Germany will not be able to meet its climate targets by increasing renewable energy production alone: energy efficiency must also be progressed. The drive towards greener buildings is creating numerous opportunities in the construction and HVAC sectors.
Renovation of the solar photovoltaic system on the roof of the Südflügel Chancellery (Federal Chancellery’s south wing) is underway in the “solar government district” of Berlin. The system generates more than 200 kilowatts at peak power. © Paul Langrock/Zenit/laif
Around 35 per cent of Germany’s final energy consumption is attributable to buildings. Old buildings are responsible for two-thirds of heat consumption in the residential sector. The country has set a target of reducing the primary energy demand of buildings by 80 per cent by 2050 compared to 2008. In order to meet these targets, the annual rate of energy retrofits in existing building stock will have to double from the current 1 per cent to 2 per cent – and that in a residential construction market already expecting around 5 per cent growth in the coming years. These figures alone illustrate the potential for innovation in the sector.

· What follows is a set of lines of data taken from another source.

/-- Settles O28: the row's own state before the walk; an auto-stop there is a clock change too, and its `CMD_COMPLETE` is set
already. -/
theorem clockChangeCompletesWithoutTheCard : Obligations.ClockChangeCompletesWithoutTheCard := by
  intro s w hwf hload hclk
  have hp := Cfg.wf_pos hwf
  let u := (s.latch w).setRisr s.cfg.pos.cmdComplete
  obtain ⟨hrisr, hcells⟩ := latch_setRisr_cells (Frame.refl (s.latch w) []) s.cfg.pos.cmdComplete
  have hcmdr : u.cell .cmdr = clearBit w s.cfg.pos.load := by simp [u, cell_latch]
  have hcfg : u.cfg = s.cfg := cfg_latch s w
  have htouch : Touches s u [.cmdr, .risr] := ⟨hcells, hcfg, inbox_latch s w⟩
  refine ⟨u, rfl, hcmdr, hrisr, hcells, xfer_latch s w, ⟨hcfg, card_latch s w, mem_latch s w, inbox_latch s w⟩,
    trace_latch s w, log_latch s w, afterDispatch_idle u, fun hwalk hauto hxfer => ?_⟩
  have hstop : u.autoStopCheck = (u.setRisr s.cfg.pos.cmdComplete).setRisr s.cfg.pos.autocmdDone := by
    have h := autoStopCheck_clkChange (s := u)
    rw [hcmdr, hcfg, autostop_latched hp, clkChange_latched hp] at h
    exact h hp hauto ((xfer_latch s w).trans hxfer) hclk
  have hwalku : u.walkEnabled = false := (htouch.mono (by decide)).walkEnabled.trans hwalk
  rw [afterDispatch_of_not_walkEnabled hwalku, hstop]
  simp [u, cell_latch, setBit_setBit]

/-- Settles O29: with no response expected the outcome table knows a failure and a success without a response. -/
theorem commandWithoutResponseDiscardsTheAnswer : Obligations.CommandWithoutResponseDiscardsTheAnswer := by
  intro s w _ _ _ he
  refine ⟨s.postDispatch w, execCmdNoresp_eq he, issued_postDispatch s w, afterDispatch_idle _, fun ha => ?_,
    fun r ha => ?_⟩
  · exact dispatchFailed_postDispatch (by rw [ha]; rfl)
  · exact dispatchDone_postDispatch (by rw [ha, cmdResult_unexpected he])

/-- Settles O30, by the rows of the outcome table for a short response. -/
theorem shortResponseIsCapturedMostSignificantFirst : Obligations.ShortResponseIsCapturedMostSignificantFirst := by
  intro s w _ _ _ he hl
  refine ⟨s.postDispatch w, execCmdShort_eq he hl, issued_postDispatch s w, afterDispatch_idle _, fun r ha hlen => ?_,
    fun hne => dispatchFailed_postDispatch (cmdResult_short_misfit he hl hne)⟩
  rw [← toNat_be32At]
  exact dispatchCaptured_postDispatch (by rw [ha, cmdResult_short he hl hlen])

/-- Settles O31, by the rows of the outcome table for a long response. -/
theorem longResponseIsStoredWordReversed : Obligations.LongResponseIsStoredWordReversed := by
  intro s w _ _ _ he hl
  refine ⟨s.postDispatch w, execCmdLong_eq he hl, issued_postDispatch s w, afterDispatch_idle _, fun r ha hlen => ?_,
    fun hne => dispatchFailed_postDispatch (cmdResult_long_misfit he hl hne)⟩
  simp only [← toNat_be32At]
  exact dispatchCaptured_postDispatch (by rw [ha, cmdResult_long he hl hlen])

/-- Settles O32, row by row of the outcome table. -/
theorem dispatchFollowsTheOutcomeTable : Obligations.DispatchFollowsTheOutcomeTable := by
  intro s w hwf hload hclk
  refine ⟨s.postDispatch w, execWrCmdr_issue (Cfg.wf_pos hwf) hload hclk, issued_postDispatch s w, fun ha => ?_,
    fun r ha _ => ⟨fun he => ?_, fun he hl hlen => ?_, fun he hl hlen => ?_, fun he hl hlen => ?_, fun he hl hlen => ?_⟩⟩
  · exact dispatchFailed_postDispatch (by rw [ha]; rfl)
  · exact dispatchDone_postDispatch (by rw [ha, cmdResult_unexpected he])
  · rw [← toNat_be32At]
    exact dispatchCaptured_postDispatch (by rw [ha, cmdResult_short he hl hlen])
  · exact dispatchFailed_postDispatch (cmdResult_short_misfit he hl (by simpa [ha] using hlen))
  · simp only [← toNat_be32At]
    exact dispatchCaptured_postDispatch (by rw [ha, cmdResult_long he hl hlen])
  · exact dispatchFailed_postDispatch (cmdResult_long_misfit he hl (by simpa [ha] using hlen))

/-- Settles O33: what follows the dispatch finds the guest's word in `CMDR` and sends one stop command or none; with no walk the
check runs on the post-dispatch state. -/
theorem autoStopSendsTheStopCommandUnseen : Obligations.AutoStopSendsTheStopCommandUnseen := by
  intro s w hwf hload hclk
  have hp := Cfg.wf_pos hwf
  have hexec : exec (.wrCmdr w) s = .next (s.postDispatch w).afterDispatch := execWrCmdr_issue hp hload hclk
  have hissued := issued_postDispatch s w
  have hbits := keepsRawBits_postDispatch s w
  have htouch := touches_postDispatch s w
  generalize s.postDispatch w = u at *
  have ⟨hcmdr, _, hxfer, hmem, hcfg, _, _, _, htrace⟩ := hissued
  have hcells := (touches_exec hexec).cells
  have hsent := cardCommands_afterDispatch (s := u)
  have hdone := autocmdDone_afterDispatch (s := u)
  have hafter := keepsRawBits_afterDispatch u
  have hstop := keepsRawBits_autoStopCheck u
  rw [hcmdr, hcfg, autostop_latched hp, clkChange_latched hp, htrace] at hsent
  rw [hcmdr, hcfg, autostop_latched hp] at hdone
  rw [hcfg] at hafter hstop
  refine ⟨_, hexec, hsent hp hclk, hdone hp, ?_, hcells .cagr (by simp [mayWrite]), hcells, ?_, fun ha hoff hx => ?_⟩
  · rw [(frame_afterDispatch u).cells .cmdr (by decide), hcmdr]
  · exact keepsRawBits_trans (keepsRawBits_mono hbits (by simp)) hafter
  · have hxu : u.xfer = 0 := hxfer.trans hx
    obtain ⟨hfail, hshort⟩ := stopAnswer_autoStopCheck hp hissued hclk ha hxu
    rw [afterDispatch_of_not_walkEnabled (htouch.walkEnabled.trans hoff)]
    refine ⟨by simpa using hxu, by simpa using hmem, ?_, ?_, hfail, hshort⟩
    · exact (htouch.trans ((frame_autoStopCheck u).touches (by decide))).cells
    · exact keepsRawBits_trans (keepsRawBits_mono hbits (by simp)) hstop

/-- Settles O52: the last bytes end the transfer, and the auto-stop check that follows finds the guest's word in `CMDR`. -/
theorem fifoAccessThatEndsTheTransferAutoStops : Obligations.FifoAccessThatEndsTheTransferAutoStops := by
  intro s v hwf hle ha i hi
  have hp := Cfg.wf_pos hwf
  obtain ⟨hnodup, hlt⟩ := Positions.wf_risr hp
  obtain ⟨moved, t, hexec, hmoved, ht⟩ := exec_fifo hi
  have hend := hmoved.transferEnded hle
  generalize moved.xferUpdate s.cfg.fifoBytes = q at *
  have hcfg := hend.touches.cfg
  have hcmdr : q.cell .cmdr = s.cell .cmdr := hend.touches.cells .cmdr (by decide)
  have hframe := frame_autoStopCheck q
  have hbits := keepsRawBits_autoStopCheck q
  have hdone := autocmdDone_autoStopCheck (s := q)
  have hsent := cardCommands_autoStopCheck (s := q)
  rw [hcfg] at hbits
  rw [hcmdr, hcfg] at hdone hsent
  refine ⟨t, hexec, by rw [ht.xfer, xfer_autoStopCheck, hend.xfer], ?_, ?_, ?_, ?_, ?_, fun hc => ?_, fun hc => ?_⟩
  · rw [ht.cell]
    refine getLsbD_autoStopCheck_of_true ?_
    rw [hend.risr]
    exact getLsbD_setBit_self _ (hlt _ (by simp))
  · rw [ht.cell]
    exact hdone hp ha hend.xfer
  · exact keepsRawBits_trans (keepsRawBits_of_setBit hend.risr (by simp))
      (keepsRawBits_trans (keepsRawBits_mono hbits (by simp)) (keepsRawBits_of_eq (ht.cell .risr) _))
  · rw [ht.cell, hframe.cells .cmdr (by decide), hcmdr]
  · rw [ht.cell, hframe.cells .cagr (by decide), hend.touches.cells .cagr (by decide)]
  · rw [ht.commands, hsent hp hc, if_pos ⟨ha, hend.xfer⟩, hend.commands]
    rfl
  · obtain ⟨hrisr, hcells, hcommands⟩ := hend.autoStopCheck_clkChange hp ha hc
    refine ⟨ht.commands.trans hcommands, ?_, ?_, fun c hcell => (ht.cell c).trans (hcells c hcell)⟩
    · rw [ht.cell, hrisr]
      exact getLsbD_setBit_of_true (getLsbD_setBit_self _ (hlt _ (by simp))) _
    · simp only [List.nodup_cons, List.mem_cons, not_or] at hnodup
      obtain ⟨⟨hcc, hdc, had, -⟩, -⟩ := hnodup
      rw [ht.cell, hrisr]
      simp [hlt s.cfg.pos.noResponse (by simp), Ne.symm hcc, Ne.symm hdc, Ne.symm had]

end Sys2Proof.Claims
end

section
/-! SUPPORT. What the operations around a walk do with the bytes of the card, and what the end of a walk leaves:
completion status, auto-stop check, line (42_dma_engine.md R263, 41_command_engine.md R230, 43_interrupt_coalescer.md
R281). -/

namespace Sys2Proof.Machine

variable {s t u : State}

/-! ### Operations that pass no byte -/

/-- From `s` to `t` no byte passed the card in either direction. -/
structure NoBytes (s t : State) : Prop where
  count : cardBytes t.trace = cardBytes s.trace
  sent : cardWrites t.trace = cardWrites s.trace
  given : cardReads t.trace = cardReads s.trace

theorem noBytes_of_trace (h : t.trace = s.trace) : NoBytes s t := ⟨by rw [h], by rw [h], by rw [h]⟩

theorem NoBytes.trans (h : NoBytes s t) (h' : NoBytes t u) : NoBytes s u :=
  ⟨h'.count.trans h.count, h'.sent.trans h.sent, h'.given.trans h.given⟩

theorem noBytes_cardIssue (s : State) (id : BitVec 6) (arg : Word) : NoBytes s (s.cardIssue id arg).2 := ⟨rfl, rfl, rfl⟩

theorem noBytes_cardDataReady (s : State) : NoBytes s s.cardDataReady.2 := ⟨rfl, rfl, rfl⟩

theorem noBytes_irqUpdate (s : State) : NoBytes s s.irqUpdate := ⟨rfl, rfl, rfl⟩

/-- A dispatch calls the card for a command at most. -/
theorem noBytes_dispatch (s : State) (w arg : Word) : NoBytes s (s.dispatch w arg) := by
  unfold State.dispatch
  split
  · exact noBytes_of_trace rfl
  · exact (noBytes_cardIssue s _ arg).trans (noBytes_of_trace (trace_settle _ _))

theorem noBytes_autoStopCheck (s : State) : NoBytes s s.autoStopCheck := by
  obtain ⟨_, h⟩ | ⟨_, _, h⟩ := autoStopCheck_cases s <;> rw [h]
  · exact noBytes_of_trace rfl
  · exact (noBytes_dispatch s _ 0).trans (noBytes_of_trace rfl)

/-! ### The end of a walk -/

/-- What follows the last descriptor of a walk: completion status, auto-stop check, line (42_dma_engine.md R263,
R144). -/
def State.finishWalk (s : State) (wr : Bool) : State := (s.walkComplete wr).autoStopCheck.irqUpdate

theorem frame_finishWalk (s : State) (wr : Bool) : Frame s (s.finishWalk wr) (.idst :: dispatchCells) :=
  (((frame_walkComplete s wr).mono (by decide)).trans ((frame_autoStopCheck _).mono (by decide))).trans
    ((frame_irqUpdate _).mono (by decide))

@[simp] theorem xfer_finishWalk (s : State) (wr : Bool) : (s.finishWalk wr).xfer = s.xfer := by simp [State.finishWalk]

@[simp] theorem mem_finishWalk (s : State) (wr : Bool) : (s.finishWalk wr).mem = s.mem := by simp [State.finishWalk]

theorem noBytes_finishWalk (s : State) (wr : Bool) : NoBytes s (s.finishWalk wr) :=
  ((noBytes_of_trace (trace_walkComplete s wr)).trans (noBytes_autoStopCheck _)).trans (noBytes_irqUpdate _)

/-- The line is driven last, to the level the state then asks for (43_interrupt_coalescer.md R281). -/
theorem trace_finishWalk (s : State) (wr : Bool) :
    ∃ es, (s.finishWalk wr).trace = .irqSet (s.finishWalk wr).irqLevel :: es := ⟨_, rfl⟩

theorem idst_finishWalk (s : State) (wr : Bool) :
    (s.finishWalk wr).cell .idst =
      if wr then setBit (s.cell .idst) s.cfg.pos.txDone
      else setBit (setBit (s.cell .idst) s.cfg.pos.rxDone) s.cfg.pos.rxSummary := by
  rw [← idst_walkComplete]
  exact (frame_autoStopCheck _).cells .idst (by decide)

/-- The two completion flags are set, and the auto-stop check clears none (42_dma_engine.md R263). -/
theorem getLsbD_risr_finishWalk (hp : s.cfg.pos.wf = true) (wr : Bool) :
    ((s.finishWalk wr).cell .risr).getLsbD s.cfg.pos.dataComplete = true ∧
    ((s.finishWalk wr).cell .risr).getLsbD s.cfg.pos.autocmdDone = true := by
  have hlt := (Positions.wf_risr hp).2
  have hstop {k : Nat} (h : ((s.walkComplete wr).cell .risr).getLsbD k = true) :
      ((s.finishWalk wr).cell .risr).getLsbD k = true := getLsbD_autoStopCheck_of_true h
  rw [risr_walkComplete] at hstop
  exact ⟨hstop (getLsbD_setBit_of_true (getLsbD_setBit_self _ (hlt _ (by simp))) _),
    hstop (getLsbD_setBit_self _ (hlt _ (by simp)))⟩

theorem keepsRawBits_finishWalk (s : State) (wr : Bool) : Claims.keepsRawBits s (s.finishWalk wr)
    [s.cfg.pos.noResponse, s.cfg.pos.cmdComplete, s.cfg.pos.dataComplete, s.cfg.pos.autocmdDone] := by
  have hstop := keepsRawBits_autoStopCheck (s.walkComplete wr)
  rw [(frame_walkComplete s wr).cfg] at hstop
  have hdone : Claims.keepsRawBits (s.setRisr s.cfg.pos.dataComplete) (s.walkComplete wr)
      [s.cfg.pos.noResponse, s.cfg.pos.cmdComplete, s.cfg.pos.dataComplete, s.cfg.pos.autocmdDone] :=
    keepsRawBits_of_setBit (n := s.cfg.pos.autocmdDone) (by simp [risr_walkComplete]) (by simp)
  exact keepsRawBits_trans
    (keepsRawBits_trans (keepsRawBits_of_setBit (n := s.cfg.pos.dataComplete) (by simp) (by simp)) hdone)
    (keepsRawBits_mono hstop (by simp))

/-- With no auto-stop due a walk ends with its completion status and the line (41_command_engine.md R230). -/
theorem finishWalk_of_no_autoStop (h : autostop s.cfg.pos (s.cell .cmdr) = false ∨ s.xfer ≠ 0) (wr : Bool) :
    s.finishWalk wr = (s.walkComplete wr).irqUpdate := by
  have hframe := frame_walkComplete s wr
  obtain ⟨_, e⟩ | ⟨ha, hx, _⟩ := autoStopCheck_cases (s.walkComplete wr)
  · rw [State.finishWalk, e]
  · rw [hframe.cfg, hframe.cells .cmdr (by decide)] at ha
    rw [xfer_walkComplete] at hx
    simp [ha, hx] at h
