/-- A key code fits a register. -/
theorem byteOfKey_toNat (k : Key) : (byteOfKey k).toNat = k.val := by
  rw [byteOfKey, BitVec.toNat_ofNat]
  omega

/-- Settles O57. -/
theorem getKeyTakesOnePoll : Obligations.GetKeyTakesOnePoll := by
  refine fun s x => ⟨fun k hk => ⟨_, exec_getKey_of_key s x hk, ?_, fun y hy => ?_, rfl⟩,
    exec_getKey_of_nothing s x, exec_getKey_of_quit s x⟩
  · rw [State.retire_reg, State.setWait_reg, State.setReg_reg_same, byteOfKey_toNat]
  · rw [State.retire_reg, State.setWait_reg, State.setReg_reg_of_ne _ hy, State.afterPoll_reg]

end Sys2Proof.Machine
end

section
/-! PROOFS. The cycle: which of its ends a step takes, the poll of a key wait, the gap, and that a running core always steps
(spec/36_cycle_and_blocks.md R106, R107, R114, R116; 60_exceptions.md R217, R220, R222). -/

namespace Sys2Proof.Machine

variable {s : State}

/-! ## The step by its cases -/

/-- A key wait in progress takes its poll. -/
theorem step_of_wait (hr : s.status = .running) {x : Reg} (hw : s.wait = some x) :
    step s = closeCycle (exec (.getKey x) s) := by
  simp only [step, advance, hr, hw]

/-- Outside a key wait a cycle runs. -/
theorem step_of_no_wait (hr : s.status = .running) (hw : s.wait = none) : step s = runCycle s := by
  simp only [step, advance, hr, hw]

/-- A quit at the start-of-cycle poll (R122). -/
theorem step_of_quit (hr : s.status = .running) (hw : s.wait = none) (hq : s.nextPoll = .quit) :
    step s = .next (s.beginCycle.setStatus .cancelled) := by
  rw [step_of_no_wait hr hw, runCycle, hq]

/-- No quit: the cycle goes on to its program-counter check with what the poll has latched. -/
theorem step_of_no_quit (hr : s.status = .running) (hw : s.wait = none) (hq : s.nextPoll ≠ .quit) :
    step s = runFetched (s.beginCycle.setK (latchOf s.nextPoll)) := by
  rw [step_of_no_wait hr hw, runCycle]
  cases hp : s.nextPoll with
  | nothing | key k => rfl
  | quit => exact absurd hp hq

/-- A PC of 4096 or more (60_exceptions R211). -/
theorem step_of_pc_beyond (hr : s.status = .running) (hw : s.wait = none) (hq : s.nextPoll ≠ .quit)
    (hpc : memSize ≤ s.pc.toNat) :
    step s = .next ((s.beginCycle.setK (latchOf s.nextPoll)).raise .pcRange s.pc.toNat) := by
  rw [step_of_no_quit hr hw hq, runFetched, State.fetch_beyond (s.beginCycle.setK (latchOf s.nextPoll)) hpc]
  rfl

/-- A PC of 4095, whose second byte is out of range (60_exceptions R211). -/
theorem step_of_pc_last (hr : s.status = .running) (hw : s.wait = none) (hq : s.nextPoll ≠ .quit)
    (hpc : s.pc.toNat = 4095) :
    step s = .next ((s.beginCycle.setK (latchOf s.nextPoll)).raise .fetchRange memSize) := by
  rw [step_of_no_quit hr hw hq, runFetched, State.fetch_last (s.beginCycle.setK (latchOf s.nextPoll)) hpc]
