-- ==== Sys2Proof/Machine/Frames.lean ====
section
/-!
DEFINITION. Machine/Frames.lean: the bytes of the frames the unit sends (R185, R188, R189): orders, hand-ons, replies and notices.
-/
namespace Sys2Proof.Machine

/-- A duration in two bytes (R185). A time to the stop line beyond two bytes has no stated form (log 13). -/
def duration2 (n : Nat) : List Byte := byte2 (if n < 65536 then n else Config.wideDuration n)

/-- A frame of a kind with a body (R185). -/
def frame (kind : Nat) (body : List Byte) : List Byte :=
  let inner := byte2 (1 + body.length) ++ byte1 kind ++ body
  byte1 0xC3 ++ inner ++ byte2 (crc inner).toNat

/-! ### Codes (R189) -/

def reportKindCode : ReportBody → Nat
  | .checkIn _ _ _ _ => 1
  | .position _ _ _ => 2
  | .stopArrive _ _ => 3
  | .stopDepart _ _ => 4
  | .passed => 5
  | .checkOut => 6

def orderKindCode : OrderKind → Nat
  | .extend => 1
  | .early => 2
  | .release => 3
  | .cancel => 4

def resultCode : Result → Nat
  | .ok => 0
  | .okDeferred => 1
  | .malformed => 2
  | .range => 3
  | .locked => 4
  | .busy => 5
  | .noReferral => 6
  | .staleRuling => 7
  | .inconsistent => 8
  | .notFound => 9

def noticeKindCode : NoticeBody → Nat
  | .start _ _ _ _ _ => 1
  | .journey _ => 2
  | .referral _ _ _ _ _ _ _ => 3
  | .fault _ _ _ => 4
  | .level _ _ _ _ _ => 5
  | .threshold _ _ _ _ _ => 6
  | .grantStart _ _ _ _ _ => 7
  | .grantEnd _ _ _ _ _ => 7
  | .commitDone _ => 8

def slotCode : SlotCode → Nat
  | .inactive => 0
  | .empty => 1
  | .full => 2
  | .overrun => 3

def trackStateCode : TrackState → Nat
  | .expected => 0
  | .approaching => 1
  | .dwelling => 2
  | .cleared => 3

def classCode (c : LateClass) : Nat := (match c with | .severe => 0 | .late => 1 | .onTime => 2 | .early => 3)

def actionCode : Action → Nat
  | .none => 0
  | .extend => 1
  | .early => 2
  | .earlyExtend => 3
  | .ride => 4

def wayCode : Way → Nat
  | .a => 0
  | .b => 1

def junctionStateCode : JunctionState → Nat
  | .idle => 0
  | .awaitRuling => 1
  | .ordering => 2
  | .inForce => 3
  | .recovery => 4
  | .frozen => 5

/-- The codes of a request's state by the order of R88's field table, its valid-value table (log 38). -/
def requestStateCode : RequestState → Nat
  | .waiting => 0
  | .held => 1
  | .granted => 2
  | .riding => 3
  | .servedByPlan => 4

def holdCode : HoldReason → Nat
  | .gate => 0
  | .floor => 1
  | .unconfirmed => 2
  | .dwelling => 3
  | .referral => 4
  | .staleMirror => 5
  | .frozen => 6
  | .recovering => 7

def verdictCode : LastVerdict → Nat
  | .servedByPlan => 0
  | .tooSmall => 1
  | .miss => 2
  | .defer => 3
  | .budget => 4
  | .limit => 5

def levelCode : Level → Nat
  | .normal => 0
  | .lo => 1
  | .mid => 2
  | .hi => 3

def grantKindCode : GrantKind → Nat
  | .extend => 0
  | .early => 1

def endingCode : Ending → Nat
  | .passed => 0
  | .lost => 1
  | .withdrawn => 2
  | .expired => 3
  | .served => 4
  | .preempted => 5
  | .fault => 6

def faultKindCode : FaultKind → Nat
  | .refused => 0
  | .noAck => 1
  | .badAck => 2

def conditionCode : StoreCondition → Nat
  | .sound => 0
  | .writing => 1
  | .damaged => 2

def causeCode : StartCause → Nat
  | .cold => 0
  | .warm => 1

def intervalCode : Interval → Nat
  | .green => 0
  | .clearance => 1

/-- The first value of a pair of results, PASSED or OK, takes 0 (R189). -/
def outcomeByte (ok : Bool) : List Byte := byte1 (if ok then 0 else 1)

/-! ### Records out (R188) -/

/-- What follows the order kind (R188). -/
def orderContents : Order → List Byte
  | .extend p total => byte1 p.val ++ byte2 total
  | .early p cuts => byte1 p.val ++ counted (fun c => byte1 c.1.val ++ byte2 c.2) cuts
  | .release p => byte1 p.val
  | .cancel => []

def orderBytes (o : Order) : List Byte := byte1 (orderKindCode (orderKind o)) ++ orderContents o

The government has made substantial efforts to increase energy efficiency in new and existing buildings via a combination of regulations and generous funding programs. Between 2006 and 2016, some 4.6m dwellings received funding for energy efficient refurbishment or construction through the CO2 building renovation program. In addition, the government has passed measures to tighten minimum energy efficiency standards in new builds by 20-25 per cent as of 2016, and to increase the share of renewable energy in heat provision to 14 per cent by 2020.
Germany invests hundreds of millions of euros annually in financing the development and promotion of refurbishment technologies such as Celitement, an environmentally-sustainable cement developed by the Karlsruhe Institute of Technology, whose production uses 50 per cent less energy and emits 50 per cent less CO2 than conventional cement. Another funded project involves the development of high-efficiency vacuum insulation panels.
»Renovation rate in residential buildings must be raised to 2%.«
project manager, Agora Energiewende
Key factors driving progress
Strong demand for new housing – especially in large urban centers – continues to buoy the sector, which is expecting five per cent revenue growth in 2017. Renovation spending by households in 2015 totaled €10.7bn (a 13 per cent increase since 2008). Energy-related expenditures in existing residential buildings likewise grew dramatically in that period, rising 28 per cent to €36.4bn. The German Energy Agency (dena) reports that heating consumption declined by around 9.7 per cent between 2008 and 2015.
Insulation measures have faced criticism that they can lead to higher rents and require the use of environmentally questionable materials, claims that are dismissed by Alexandra Langenheld, energy efficiency project manager at Berlin-based Agora Energiewende. “The true driver of cost increases is not the introduction of new efficiency standards but the demand for housing in combination with a short supply in urban areas.”
There is still much to be done in order to achieve the 2050 target. “The renovation rate in residential buildings must be raised to two per cent,” Langenheld says. The sector will only be successfully “decarbonized”, she maintains, if there is “energetic renovation of existing buildings towards the minimal standards that exist for new ones.”
The challenge ahead presents opportunities for foreign investment: “meeting climate change mitigation targets will require considerable investments in both building insulation and heating systems,” she says. Although construction and heating are both highly consolidated industries in Germany, rapid growth and the vast sums being invested in efficient construction and renovation and efficient heating systems mean the sectors are attractive for new market entrants with innovative products and services.
Solar platform Sunroof © E.ON Energie Deutschland
Energy efficiency investments
The government’s push for greater energy efficiency is creating diverse opportunities for innovative companies at home and abroad.
- U.S. tech giant Google is partnering with German utility E.ON to introduce its smart solar platform Sunroof (picture above) in Germany’s residential market.
- Norwegian company Mjøsplast (part of Strukturplast) and German high-tech polymer manufacturer Covestro have collaborated to develop polyurethane foam insulation elements that have been shown to dramatically reduce energy use in homes.
- Dutch grid operator TenneT and German solar battery manufacturer Sonnen have launched a pilot project to test power grid stabilization using Sonnen’s decentralized home energy storage systems.
- Last year Sonnen raised €76m ($82m) in a funding round that added Chinese wind turbine maker Envision to a list of shareholders that includes General Electric and Czech Inven Partners.